Кобылинский. Монолог (Часть 2)
Автор облика карьерного самосвала БелАЗ-540 о своей деятельности
Валентин Сергеевич Кобылинский, автор облика карьерного самосвала БелАЗ-540, продолжает рассказывать о своей деятельности. В 1955 году он, выпускник ленинградского высшего художественно-промышленного училища (б. Штиглица), начал работать в НАМИ, в группе Ю.А.Долматовского. Именно в НАМИ Валентин Сергеевич почувствовал особую притягательность тяжёлой техники. Это были годы, окрашенные общением с яркими личностями и полные захватывающей работы.
Молчанов
Эдуард Романович Молчанов, к сожалению, очень рано покинул этот лучший из миров. Что неудивительно – курил постоянно, без сигареты трудно его представить. Сигарета сама по себе, рука сама по себе, губы с сигаретой – сами по себе. А в голове идёт напряжённая работа. Усядется за рабочий стол, обхватит голову руками и замрёт, а из-под локтя дым от сигареты. Или рассуждает о несовершенстве и неустроенности нашей жизни. Очень остёр на язык. Походя скажет – и печать! Постоянно ходил за нашими спинами и язвил. Ходит и ходит, язвит и язвит. И что-то жуёт. Пепел от папиросы, которой он машет, сыплется повсюду. И, кажется, он ничего не делает. А в это время что-то божественное происходит! Все свои проекты он, в основном, продумывал внутри себя. А потом садился и сразу рисовал законченный во всех деталях автомобиль.

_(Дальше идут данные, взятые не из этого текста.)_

-- ==== Sys2Proof/Tests/Slice0.lean ====
section
/-! SUPPORT. The model's own tests. Expected results are the vectors of spec 95_test_vectors (its number stands in
the comment) or written out by hand from the spec's encodings. Then one witness for each statement's hypotheses. -/

namespace Sys2Proof.Tests

open Sys2Proof Sys2Proof.Machine

/-! ## Helpers -/

/-- A view of the next state, if there is one. -/
def view {α : Type} (o : Out) (f : State → α) : Option α :=
  match o with
  | .next t => some (f t)
  | _ => none

/-- Run `g` on the next state, if there is one. -/
def andThen (o : Out) (g : State → Out) : Out :=
  match o with
  | .next t => g t
  | _ => o

/-- After reset, with the transport's answers to come. -/
def ready (tx : List TxAnswer) (rx : List RxAnswer) : State := grantRx rx (grantTx tx State.reset)

/-- Bytes to be received. -/
def bytes (l : List Byte) : List RxAnswer := l.map RxAnswer.byte

/-- `n` accepted `TxByte` steps. -/
def oks (n : Nat) : List TxAnswer := List.replicate n .ok

/-- RESULT_KIND, STATUS_CODE, RX_CK, CALC_CK, RX_COUNT and what is left of the receive stream. -/
structure Ended where
  kind   : ResultKind
  status : StatusCode
  rxCk   : Byte
  calcCk : Byte
  count  : Count
  left   : List RxAnswer
  deriving DecidableEq, Repr

/-- How an operation ended. -/
def outcome (t : State) : Ended :=
  ⟨t.result.resultKind, t.result.statusCode, t.result.rxCk, t.result.calcCk, t.result.rxCount, t.link.rxStream⟩

/-- RN0 as the host reads it. -/
def stat (t : State) : Option HostWord := specifiedRead .rn0 t

/-! ## Decoding: words written out bit by bit from the spec's encodings -/

/-- R112: OP = 000, DLEN = 2. -/
theorem test_decode_chk :
    decode (.request 0b00000000000000000000000000000000 0b00000000000000000000000000000010 [0xFF, 0x01])
      = .ok (.chk 2 [0xFF, 0x01]) := by decide
/-- R112: D2 = 11111111, D1 = 11111111, FUNC = 00000001, OP = 001. -/
theorem test_decode_bq :
    decode (.request 0b11111111111111110000000100000001 0 []) = .ok (.bq 0x01 0xFF 0xFF) := by decide
/-- R112: FUNC = 00000101, OP = 010, DLEN = 1. -/
theorem test_decode_bc :
    decode (.request 0b00000000000000000000010100000010 0b1 [0x0C]) = .ok (.bc 0x05 1 [0x0C]) := by decide
/-- R112: OP = 011. -/
theorem test_decode_send : decodeTableWord 32 0b011 = some .send := by decide
/-- R112: OP = 100. -/
theorem test_decode_pq : decodeTableWord 32 0b100 = some .pq := by decide
/-- R112: OP = 101. -/
theorem test_decode_pc : decodeTableWord 32 0b101 = some .pc := by decide
/-- R112: D2 = 00000001, D1 = 00000000, FUNC = 00110000, OP = 110. -/
theorem test_decode_xq :
    decodeTableWord 32 0b00000001000000000011000000000110 = some (.xq 0x30 0x00 0x01) := by decide
/-- R112: OP = 111, DLEN = 1. -/
theorem test_decode_xc : decode (.request 0b111 0b1 [0x01]) = .ok (.xc 0x00 1 [0x01]) := by decide
/-- R115: reserved bits [7:3] are ignored. -/
theorem test_decode_reserved : decodeTableWord 32 0x000000F9 = some (.bq 0 0 0) := by decide
/-- R101: 10000011 00000000 f a b c. -/
theorem test_decode_qreq :
    decode (.frame .request [0b10000011, 0b00000000, 0x02, 0xFF, 0xFF, 0x83])
      = .ok (.qreq 0x02 0xFF 0xFF 0x83) := by decide
/-- R102: 10001100 00000000 f l d c. -/
theorem test_decode_creq :
    decode (.frame .request [0b10001100, 0b00000000, 0x00, 0x02, 0x01, 0x8F])
      = .ok (.creq 0x00 0x02 [0x01] 0x8F) := by decide
/-- R103: 01110000 00000000 n p c. -/
theorem test_decode_ansQOk :
    decode (.frame (.answer .query) [0b01110000, 0b00000000, 0x03, 0x03, 0x04, 0x7A])
      = .ok (.ansQOk 0x03 [0x03, 0x04] 0x7A) := by decide
/-- R104: 01110000 s c. -/
theorem test_decode_ansQErr : decodeTableWord 24 0b011100000000001101110011 = some (.ansQErr 0x03 0x73) := by
  decide
/-- R105: 01110000 s c. -/
theorem test_decode_ansC :
    decode (.frame (.answer .control) [0b01110000, 0x02, 0x72]) = .ok (.ansC 0x02 0x72) := by decide
/-- R109: any other header is no answer. -/
theorem test_decode_wrong_header :
    decode (.frame (.answer .control) [0x71, 0x00, 0x71]) = .error .notAnswerHeader := by decide

/-- R117: DLEN is the list's length, 511 at most; a longer list assembles to nothing (log 20). -/
theorem test_assemble_length (l m : List Byte) (hl : l.length = 512) (hm : m.length = 511) :
    asmOperand l = none ∧ asmOperand m = some (511, m.take 259) := by
  simp [asmOperand, hl, hm, Config.dataMax]
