-- ==== Sys2Proof/Machine/Step.lean ====
section
/-! DEFINITION. One step of the machine: the oldest pending host action is performed (10_state.md R29, R30; 20_memory.md
R70). The CORE has no program counter and fetches nothing; with no action pending it does nothing (log entry 6). -/

namespace Sys2Proof.Machine

/-- One step. -/
def step (s : State) : Host.Outcome State Fault Refusal :=
  match s.actions with
  | [] => .next s
  | act :: rest => perform act { s with actions := rest }

/-- `s` with the command word of the opcode table's bits `w` as the host's next action, the one place a command comes
from (R37, R72; log entry 6). -/
def State.withFetchWord (s : State) (nbits w : Nat) : State := issueNext (BitVec.ofNat 32 (w % 2 ^ nbits)) s

end Sys2Proof.Machine
end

А рисует – точно кальку снимает – без переделок, без поправок. Гуашью разгоняет капот от голубого в серый, «перетягивает»* – выглядит, как настоящий. С детали, фрагмента запросто нарисует весь автомобиль. Это как рисовать натурщицу с пальца ноги. Потрясающего воображения человек. И такой же необыкновенной зрительной памяти. Вот привезут новую машину. Идём в гараж смотреть новинку. Он долго, медленно ходит вокруг и внимательно смотрит – изучает. Я возвращаюсь с общим, в основном, эмоциональным впечатлением. Он – с объёмной, детальной картинкой. И я уверен – на всю жизнь. Спроси его, как выглядел задний буфер или указатель поворота (по-нашему, «морга’с») «Бьюика» или «Понтиака» какого-нибудь девятьсот лохматого года, нарисует весь автомобиль целиком, и это будет не что-то приблизительное, а точный узнаваемый портрет машины с пропорциями, именно ей присущими.
*«Перетягивать» – особая техника обработки гуаши, помогающая сгладить мазки кисти.
Я всегда признавал его превосходство, относился к нему с уважением. При этом, поскольку я был немного посторонним человеком в этом кругу, то оценивал работу Молчанова несколько со стороны, с позиций своего вкуса. Я рос в Петербурге. Меня коробил американский стиль-«мажор», эта неоправданная приподнятость. Для меня героями были французы, позволявшие себе мыслить самостоятельно. Итальянцы – за ними тысячелетия работы с формой, их машины – скульптуры. Американцы же – мастера эффекта, броскости, каждая их машина – реклама сама себе. Этакое несоответствие внешности и сути. «Молодёжные» автомобили, творчество мальчиков, графика, а не пластика. А Эдик был представителем «той стороны», хотя был сильнее, ярче и глубже в своём творчестве.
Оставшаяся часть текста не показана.